A Rare Presentation of Suspected Temporal Bone Arteriovenous Malformation in Pregnancy
Xin Liu1, Alan Joseph1, Ayman Aboda2*, Brian McCully2
1Department of Obstetrics & Gynaecology, Monash University Medical School, Australia
2Department of Obstetrics & Gynaecology, Mildura Base Public Hospital, Mildura VIC 3500, Australia.
*Corresponding author
Dr Ayman Aboda, Department of Obstetrics & Gynaecology, Mildura Base Public Hospital, Mildura VIC 3500, Australia.

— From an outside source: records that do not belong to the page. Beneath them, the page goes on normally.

-- ==== Sys2Proof/Certificates/Slice0/Obligations.lean ====
section
/-! DEFINITION. The statements for the provers. Each says which rule of spec/ it formalises. Names under `Claims` are
this file's own: the spec's tables and formulas written a second time, apart from the model's. -/

open Sys2Proof Sys2Proof.Machine

namespace Sys2Proof.Claims

/-- The column `match` of 30_encoding.md R86. -/
def matchWord : Instr → Word
  | .crc32Span _ => 0x00000000#32
  | .crc32Text _ => 0x00000010#32
  | .djb2Span _ => 0x00000001#32
  | .djb2Text _ => 0x00000011#32
  | .djb2aSpan _ => 0x00000002#32
  | .djb2aText _ => 0x00000012#32
  | .fnv1aSpan _ => 0x00000003#32
  | .fnv1aText _ => 0x00000013#32
  | .fnv1a64Span _ => 0x00000004#32
  | .fnv1a64Text _ => 0x00000014#32
  | .murmur2Span _ => 0x00000005#32
  | .murmur2Text _ => 0x00000015#32
  | .murmur2aSpan _ => 0x00000006#32
  | .murmur2aText _ => 0x00000016#32
  | .murmur2_64Span _ => 0x00000007#32
  | .murmur2_64Text _ => 0x00000017#32
  | .murmur3Span _ => 0x00000008#32
  | .murmur3Text _ => 0x00000018#32

/-- A word is illegal (30_encoding.md R84): a reserved ALG code, or a reserved bit set. -/
def Illegal (w : Word) : Prop := 8 < (w.extractLsb' 0 4).toNat ∨ w.extractLsb' 6 26 ≠ 0#26

/-- The unsigned number whose little-endian bytes are `t` (20_memory.md R64), in 32 bits. -/
def leWord (t : List Byte) : Word := t.foldr (fun b k => (k <<< 8) ||| b.setWidth 32) 0#32

/-- The unsigned number whose little-endian bytes are `t` (20_memory.md R64), in 64 bits. -/
def leDWord (t : List Byte) : DWord := t.foldr (fun b k => (k <<< 8) ||| b.setWidth 64) 0#64

/-- The four bytes of a word, lowest first. -/
def bytesOf32 (w : Word) : List Byte :=
  [w.extractLsb' 0 8, w.extractLsb' 8 8, w.extractLsb' 16 8, w.extractLsb' 24 8]

/-- The eight bytes of a double word, lowest first. -/
def bytesOf64 (w : DWord) : List Byte :=
  [w.extractLsb' 0 8, w.extractLsb' 8 8, w.extractLsb' 16 8, w.extractLsb' 24 8, w.extractLsb' 32 8,
    w.extractLsb' 40 8, w.extractLsb' 48 8, w.extractLsb' 56 8]

/-- The seed of a 32-bit algorithm (40_command.md R103). -/
def seedOf32 (s : State) (dseed : Bool) (default : Word) : Word := if dseed then default else s.lat.seed.extractLsb' 0 32

/-- The seed of a 64-bit algorithm (40_command.md R103). -/
def seedOf64 (s : State) (dseed : Bool) (default : DWord) : DWord := if dseed then default else s.lat.seed

/-- `mmix(h, k)` with the word scramble of 44_murmur2.md R170. -/
def mixWord (m h k : Word) : Word := (h * m) ^^^ ((k * m ^^^ ((k * m) >>> 24)) * m)

/-- The finalization `fin2(h)` of 44_murmur2.md R170. -/
def finishMurmur2 (m h : Word) : Word := ((h ^^^ (h >>> 13)) * m) ^^^ (((h ^^^ (h >>> 13)) * m) >>> 15)

/-- One word of 44_murmur2.md R173: the scramble with shift 47, then the fold MM64_FOLD names. -/
def mixDWord (fold : Config.Mm64Fold) (m h w : DWord) : DWord :=
  let k := (w * m ^^^ ((w * m) >>> 47)) * m
  match fold with
  | .xorThenMul => (h ^^^ k) * m
  | .mulThenXor => (h * m) ^^^ k

/-- The finalization of 44_murmur2.md R173: xor-shift 47, multiply, xor-shift 47. -/
def finishMurmur64 (m h : DWord) : DWord := ((h ^^^ (h >>> 47)) * m) ^^^ (((h ^^^ (h >>> 47)) * m) >>> 47)

/-- The finalization of 45_murmur3.md R190 on the state `x` that the length is XORed into: xor-shifts 16, 13 and 16 with the
multiplications by F1 and F2 between. -/
def finishMurmur3 (f1 f2 x : Word) : Word :=
  let y := (x ^^^ (x >>> 16)) * f1
  let z := (y ^^^ (y >>> 13)) * f2
  z ^^^ (z >>> 16)

/-- MURMUR2A's PER_BYTE tail of 0 to 3 bytes, byte by byte from the highest offset down (44_murmur2.md R172). -/
def perByteTail (m h : Word) : List Byte → Word
  | [] => h
  | [x] => mixWord m h (x.setWidth 32)
  | [x, y] => mixWord m (mixWord m h (y.setWidth 32 <<< 8)) (x.setWidth 32)
  | x :: y :: z :: _ => mixWord m (mixWord m (mixWord m h (z.setWidth 32 <<< 16)) (y.setWidth 32 <<< 8)) (x.setWidth 32)

/-- A command completes on an input: in SPAN shape on the span, and in TEXT shape on the terminated text, with the result
`h` and the byte count as COUNT (40_command.md R107, R111); `f` is what a CRC32 command first waits for. -/
def Completes (span text : Instr) (s t : State) (b : List Byte) (h : Digest) : Prop :=
  (SpanInput s b → exec span s = .next (t.complete h b.length)) ∧
    (TextInput s b → exec text s = .next (t.complete h b.length))

/-- `n` host turns in a row, each going on. -/
def hostRun : Nat → State → Option State
  | 0, s => some s
  | n + 1, s =>
    match s.hostStep with
    | .next t => hostRun n t
    | .fault _ => none
    | .refused _ => none

/-- `n` free bytes from the `d`-th on. -/
def freeBytes (d n : Nat) : List Byte := (List.range n).map fun k => Config.freeByte (d + k)
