-- ==== Sys2Proof/Laws/State.lean ====
section
/-! SUPPORT. For each update of the state, one lemma per field: what the update leaves in it. -/

namespace Sys2Proof.Machine.State

@[simp] theorem withReads_build (s : State) (l : List Moment) (d : Nat) : (s.withReads l d).build = s.build := rfl
@[simp] theorem withReads_platform (s : State) (l : List Moment) (d : Nat) : (s.withReads l d).platform = s.platform := rfl
@[simp] theorem withReads_ie (s : State) (l : List Moment) (d : Nat) : (s.withReads l d).ie = s.ie := rfl
@[simp] theorem withReads_cmd (s : State) (l : List Moment) (d : Nat) : (s.withReads l d).cmd = s.cmd := rfl
@[simp] theorem withReads_done (s : State) (l : List Moment) (d : Nat) : (s.withReads l d).done = s.done := rfl
@[simp] theorem withReads_err (s : State) (l : List Moment) (d : Nat) : (s.withReads l d).err = s.err := rfl
@[simp] theorem withReads_drop (s : State) (l : List Moment) (d : Nat) : (s.withReads l d).drop = s.drop := rfl
@[simp] theorem withReads_errcode (s : State) (l : List Moment) (d : Nat) : (s.withReads l d).errcode = s.errcode := rfl
@[simp] theorem withReads_srcAddr (s : State) (l : List Moment) (d : Nat) : (s.withReads l d).srcAddr = s.srcAddr := rfl
@[simp] theorem withReads_length (s : State) (l : List Moment) (d : Nat) : (s.withReads l d).length = s.length := rfl
@[simp] theorem withReads_seedLo (s : State) (l : List Moment) (d : Nat) : (s.withReads l d).seedLo = s.seedLo := rfl
@[simp] theorem withReads_seedHi (s : State) (l : List Moment) (d : Nat) : (s.withReads l d).seedHi = s.seedHi := rfl
@[simp] theorem withReads_resultLo (s : State) (l : List Moment) (d : Nat) : (s.withReads l d).resultLo = s.resultLo := rfl
@[simp] theorem withReads_resultHi (s : State) (l : List Moment) (d : Nat) : (s.withReads l d).resultHi = s.resultHi := rfl
@[simp] theorem withReads_count (s : State) (l : List Moment) (d : Nat) : (s.withReads l d).count = s.count := rfl
@[simp] theorem withReads_errAddr (s : State) (l : List Moment) (d : Nat) : (s.withReads l d).errAddr = s.errAddr := rfl
@[simp] theorem withReads_tabIndex (s : State) (l : List Moment) (d : Nat) : (s.withReads l d).tabIndex = s.tabIndex := rfl
@[simp] theorem withReads_phase (s : State) (l : List Moment) (d : Nat) : (s.withReads l d).phase = s.phase := rfl
@[simp] theorem withReads_lat (s : State) (l : List Moment) (d : Nat) : (s.withReads l d).lat = s.lat := rfl
@[simp] theorem withReads_cursor (s : State) (l : List Moment) (d : Nat) : (s.withReads l d).cursor = s.cursor := rfl
@[simp] theorem withReads_acc (s : State) (l : List Moment) (d : Nat) : (s.withReads l d).acc = s.acc := rfl
@[simp] theorem withReads_tail (s : State) (l : List Moment) (d : Nat) : (s.withReads l d).tail = s.tail := rfl
@[simp] theorem withReads_len (s : State) (l : List Moment) (d : Nat) : (s.withReads l d).len = s.len := rfl
@[simp] theorem withReads_tgen (s : State) (l : List Moment) (d : Nat) : (s.withReads l d).tgen = s.tgen := rfl
@[simp] theorem withReads_table (s : State) (l : List Moment) (d : Nat) : (s.withReads l d).table = s.table := rfl
@[simp] theorem withReads_mem (s : State) (l : List Moment) (d : Nat) : (s.withReads l d).mem = s.mem := rfl
@[simp] theorem withReads_resetLine (s : State) (l : List Moment) (d : Nat) : (s.withReads l d).resetLine = s.resetLine := rfl
@[simp] theorem withReads_script (s : State) (l : List Moment) (d : Nat) : (s.withReads l d).script = s.script := rfl
@[simp] theorem withReads_response (s : State) (l : List Moment) (d : Nat) : (s.withReads l d).response = s.response := rfl
@[simp] theorem withReads_sched (s : State) (l : List Moment) (d : Nat) : (s.withReads l d).sched = s.sched := rfl
@[simp] theorem withReads_dirty (s : State) (l : List Moment) (d : Nat) : (s.withReads l d).dirty = s.dirty := rfl
@[simp] theorem withReads_past (s : State) (l : List Moment) (d : Nat) : (s.withReads l d).past = l := rfl
@[simp] theorem withReads_draws (s : State) (l : List Moment) (d : Nat) : (s.withReads l d).draws = d := rfl
@[simp] theorem withReads_turns (s : State) (l : List Moment) (d : Nat) : (s.withReads l d).turns = s.turns := rfl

DOI: 10.55920/JCRMHS.2023.05.001226
Abstract
Arteriovenous malformations (AVMs) are vascular anomalies that may lead to severe complications due to increased pressure and flow in venous structures. While AVMs can manifest in diverse anatomical regions, a temporal bone AVM in pregnancy is rare. This report presents the case of a 28-year-old woman diagnosed with a temporal bone AVM during her third trimester. She was conservatively managed and experienced an uneventful delivery. This case underscores the complexities in managing AVMs in pregnancy, particularly the delicate balance of weighing maternal and foetal risk. Given the potentially catastrophic sequelae of AVM rupture during pregnancy, management must be carefully tailored, considering factors such as AVM location, size, the potential for haemorrhage, and patient comorbidities. In our case, a collaborative approach with a tertiary neurosurgical team, alongside meticulous imaging analysis, was vital in ensuring favourable maternal and fetal outcomes. This case highlights the importance of multidisciplinary collaboration, appropriate imaging utilisation, and patient involvement in decision-making.
Introduction
An arteriovenous malformation (AVM) is an anomalous vascular communication between arterial and venous systems that circumvents the normal interposing capillary bed and may lead to shunting of highpressure arterial blood towards low-pressure efferent vessels. The abnormal flow may damage the veins causing complications such as varicosity, pain, swelling and hemorrhage (1) AVMs' dimensions, clinical manifestation, and complexity vary considerably depending on the location, calibre, and complexity of the vessels involved. Head and neck AVMs represent approximately 37.3% of all AVMs, with cerebral AVMs having a prevalence of about 0.01%–0.5% in the population. (2,3)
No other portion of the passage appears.